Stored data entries
* * * * *

-- ==== Sys2Proof/Tests/Slice0.lean ====
section
/-! SUPPORT. Small tests: words written out from the encoding tables, ill-formed terms, one step per command with values of
95_test_vectors.md, the assembler's lines, and a witness for the hypotheses of each statement that has any. -/

namespace Sys2Proof.Tests

open Sys2Proof Sys2Proof.Machine

/-! ### Helpers -/

/-- A ready block with these registers and host events. -/
def ready (s d : Word) (e : BitVec 1) (inputs : List HostEvent) : State where
  regS := s
  regDout := d
  regErr := e
  stage := .running 0
  inputs := inputs
  tick := 0

/-- An edge that presents a command. -/
def present (c : Byte) (d : Word) : HostEvent := .edge (PortIn.present c d)

/-- An edge with `rst = 1` and a command presented. -/
def resetPort (c : Byte) : PortIn := { PortIn.present c 0#32 with rst := true }

/-- Whether an outcome is a next state that a test accepts. -/
def yields (o : Host.Outcome State Fault Refusal) (test : State → Bool) : Bool :=
  match o with
  | .next s => test s
  | _ => false

/-! ### Decoding: words written out from R42 and the opcode table -/

theorem test_decode_nop : decode 0b00000000#8 0xFFFFFFFF#32 = .instr .nop := by decide

theorem test_decode_init : decode 0b00010000#8 0xDEADBEEF#32 = .instr .init := by decide

theorem test_decode_load : decode 0b00100000#8 0x641C1F5C#32 = .instr (.load 0x641C1F5C#32) := by decide

theorem test_decode_update1 : decode 0b00110000#8 0xFFFFFF61#32 = .instr (.update 0#2 0x00000061#32) := by decide

theorem test_decode_update4 : decode 0b00110011#8 0x34333231#32 = .instr (.update 3#2 0x34333231#32) := by decide

theorem test_decode_rdstate : decode 0b01000000#8 0x00000000#32 = .instr .rdstate := by decide

theorem test_decode_final : decode 0b01010000#8 0x00000000#32 = .instr .final := by decide

theorem test_decode_rdtab : decode 0b01100000#8 0xFFFFFF01#32 = .instr (.rdtab 0x01#8) := by decide

/-- The illegal words of 95_test_vectors.md 2.5, each refused by name. -/
theorem test_decode_illegal :
    [0x01#8, 0x04#8, 0x08#8, 0x11#8, 0x23#8, 0x34#8, 0x3F#8, 0x41#8, 0x5C#8, 0x62#8, 0x70#8, 0x80#8, 0xFF#8].map
      (decode · 0xFFFFFFFF#32) =
    [.illegal .countBits, .illegal .reservedBits, .illegal .reservedBits, .illegal .countBits, .illegal .countBits,
      .illegal .reservedBits, .illegal .reservedBits, .illegal .countBits, .illegal .reservedBits, .illegal .countBits,
      .illegal .reservedOpcode, .illegal .reservedOpcode, .illegal .reservedOpcode] := by decide

/-- The numbering of a table word: `cmd` in bits 7..0, `din` above it, zero where the table gives no bits. -/
theorem test_table_word :
    decodeTableWord 8 0x33 = some (.update 3#2 0#32) ∧
    decodeTableWord 40 0x3433323133 = some (.update 3#2 0x34333231#32) ∧ decodeTableWord 8 0x11 = none := by decide

/-! ### Well-formedness: an UPDATE whose operand is wider than its bytes is refused -/

theorem test_wf_refuses_wide_update1 : (Instr.update 0#2 0x100#32).wf = false := by decide

theorem test_wf_refuses_wide_update3 : (Instr.update 2#2 0x01000000#32).wf = false := by decide

theorem test_wf_accepts_full_update : (Instr.update 0#2 0xFF#32).wf = true ∧ (Instr.update 3#2 0xFFFFFFFF#32).wf = true := by
  decide

/-! ### The table and the one-byte step (95_test_vectors.md 2.1, 2.3) -/

theorem test_table_entries :
    [0x01#8, 0x02#8, 0x10#8, 0x5A#8, 0x7F#8, 0x80#8, 0xA5#8, 0xFE#8, 0xFF#8].map tabRead =
    [0x77073096#32, 0xEE0E612C#32, 0x1DB71064#32, 0x8BBEB8EA#32, 0xC0BA6CAD#32, 0xEDB88320#32, 0xA6BC5767#32,
      0x5A05DF1B#32, 0x2D02EF8D#32] := by decide

theorem test_crc_byte :
    crcByte 0xFFFFFFFF#32 0x00#8 = 0x2DFD1072#32 ∧ crcByte 0x80000000#32 0x00#8 = 0x00800000#32 ∧
    crcByte 0x12345678#32 0x00#8 = 0x5ECCCD58#32 ∧ crcByte 0xDEADBEEF#32 0x42#8 = 0xA8B972EB#32 := by decide

/-! ### One step for each command (95_test_vectors.md 2.2 to 2.5) -/

theorem test_nop_step : yields (step (ready 0x12345678#32 0xCBF43926#32 1#1 [present 0x00#8 0xFFFFFFFF#32]))
    (·.regs == (0x12345678#32, 0xCBF43926#32, 1#1)) = true := by decide

theorem test_init_step : yields (step (ready 0x340BC6D9#32 7#32 1#1 [present 0x10#8 0xDEADBEEF#32]))
    (·.regs == (0xFFFFFFFF#32, 7#32, 1#1)) = true := by decide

* * * * *

State how many lines in the entries hold "yields". Nothing should come before or after the number.

3